When you go to watch a movie with your friends, what sort of ideals are portrayed on the glorious silver screen? Women want nothing more than to settle down and raise a family as a stay-at-home mom with the executive something-or-other she saw once in a coffee shop, and men have impossible six-packs and tear apart trees with their bare hands for fun, anything less than either of these ideals mean you're not good at being a woman, or not good at being a man. When you go home and flip the TV back on to wash away the tripe you saw on the big screen, and a commercial comes on to interrupt the show peddling make-up or Brawndo, what gets shoved in your face? The notion that men are bumbling, inept doofuses who can't do anything right without the gentle touch of a woman, and the idea that women are worthless without fifty dollars a day of Mary Kay applied with a putty knife.

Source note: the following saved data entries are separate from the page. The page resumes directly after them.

-- ==== Sys2Proof/Machine/Movement.lean ====
section
/-! DEFINITION. Meanings of the movement, communication and reduction instructions (R137 to R142). -/

namespace Sys2Proof.Machine

/-- MOVE copies; `n` source bits are read, and the bits above take bit n − 1 (`sign`) or zero (R142). -/
def copyPlan (n : Nat) (sign : Bool) (a : Args) : Plan :=
  movePlan (fun i => if i < n then some i else none) (if sign then some (n - 1) else none) a

/-- n of SEXT and ZEXT: the immediate of src2. -/
def extendFrom (x : Issue) : Nat := immNat x.src2

/-- A reduction writes no plane. -/
def readPlan (a : Args) : Plan := direct [] (foundIn a.env a.s1 (List.range a.w))

/-- The OR of src1 over the enabled PEs, bit by bit (R41, R138). -/
def orOver (a : Args) : Nat :=
  (List.range a.w).foldl (fun acc i =>
    if srcNow a.env a.s1 i &&& a.env.en = 0 then acc else acc + 2 ^ i) 0

/-- Population count of bit i over the enabled PEs (R41). -/
def countOver (a : Args) (i : Nat) : Nat :=
  let v := srcNow a.env a.s1 i
  (enabledPes a.env).foldl (fun n p => n + (v.getLsbD p).toNat) 0

/-- Weighted sum of the bit counts, the top bit with weight −2^(w−1) when signed (R138). -/
def sumOver (signed : Bool) (a : Args) : Int :=
  (List.range a.w).foldl (fun (acc : Int) i =>
    let t : Int := (countOver a i * 2 ^ i : Nat)
    if signed ∧ i = a.w - 1 then acc - t else acc + t) 0

def getgPost (x : Issue) (a : Args) (s : State) : State :=
  let v := orOver a
  captureG x (v != 0) (deliverS x (BitVec.ofNat 40 v) s)

def testgPost (x : Issue) (a : Args) (s : State) : State := captureG x (orOver a != 0) s

/-- The PE whose logical coordinates GETPE takes from src2, read at issue (R140). -/
def peNamed (x : Issue) (c : Context) : Nat :=
  let v := (sValue c x.src2).toNat
  v / 256 % 256 * 256 + v % 256

def getpePost (x : Issue) (a : Args) (s : State) : State :=
  let p := peNamed x a.ctx
  let v := valueAt (readAll a.env a.s1 a.w) p
  deliverS x (if a.env.en.getLsbD p then BitVec.ofNat 40 v else 0) s

def getcountPost (x : Issue) (a : Args) (s : State) : State := deliverS x (BitVec.ofNat 40 (countOver a 0)) s

def getsumPost (x : Issue) (signed : Bool) (a : Args) (s : State) : State :=
  deliverS x (BitVec.ofInt 40 (sumOver signed a)) s

/-- STKOR (R141): the OR of each sticky flag over the enabled PEs reaches BF. -/
def stkorPost (x : Issue) (a : Args) (s : State) : State :=
  let any := fun (i : Nat) => cget zeroes s.pe (keySticky i) &&& a.env.en != 0
  let k := ctx s x.bow x.ctx
  -- IV to bit 6, DZ to 5, OF to 7, UF to 8, IX to 9
  let m : BitVec 10 := BitVec.ofNat 10 ((any 0).toNat * 64 + (any 1).toNat * 32 + (any 2).toNat * 128 +
    (any 3).toNat * 256 + (any 4).toNat * 512)
  setCtx s x.bow x.ctx { k with bf := k.bf ||| m }

/-- STKCLR (R141, R193). -/
def stkclrPlan (a : Args) : Plan := direct ((List.range 5).map (fun i => putFlag (keySticky i) a.env.en 0)) []

/-! ### Meanings -/

def execMove (x : Issue) (s : State) : Host.Outcome State Fault Refusal :=
  .next (runArray 0x60 x (copyPlan (widthOf x) false) noPost s)
def execSext (x : Issue) (s : State) : Host.Outcome State Fault Refusal :=
  .next (runArray 0x61 x (copyPlan (extendFrom x) true) noPost s)
def execZext (x : Issue) (s : State) : Host.Outcome State Fault Refusal :=
  .next (runArray 0x62 x (copyPlan (extendFrom x) false) noPost s)
def execGetg (x : Issue) (s : State) : Host.Outcome State Fault Refusal :=
  .next (runArray 0x70 x readPlan (getgPost x) s)
def execTestg (x : Issue) (s : State) : Host.Outcome State Fault Refusal :=
  .next (runArray 0x71 x readPlan (testgPost x) s)
def execGetpe (x : Issue) (s : State) : Host.Outcome State Fault Refusal :=
  .next (runArray 0x72 x readPlan (getpePost x) s)
def execGetcount (x : Issue) (s : State) : Host.Outcome State Fault Refusal :=
  .next (runArray 0x73 x readPlan (getcountPost x) s)
def execGetsum (x : Issue) (s : State) : Host.Outcome State Fault Refusal :=
  .next (runArray 0x74 x readPlan (getsumPost x false) s)
def execGetsums (x : Issue) (s : State) : Host.Outcome State Fault Refusal :=
  .next (runArray 0x75 x readPlan (getsumPost x true) s)
def execStkor (x : Issue) (s : State) : Host.Outcome State Fault Refusal :=
  .next (runArray 0x78 x (fun _ => direct [] []) (stkorPost x) s)
def execStkclr (x : Issue) (s : State) : Host.Outcome State Fault Refusal :=
  .next (runArray 0x79 x stkclrPlan noPost s)

end Sys2Proof.Machine
end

Let's face facts here, young men and young women are inundated from practically the time they leave the womb, at every hour of the day, with media telling them what they can and cannot be depending on their gender. While I think that software development companies have a whole hell of a lot that they need to answer for in the way of sexism - take NVidia's crass party at GDC 2014 at a topless bar that, I swear to god, employed a little person on a megaphone outside - I think the battle to get women and other minorities involved in STEM fields is lost well before they get to the point in life of considering what their major will be.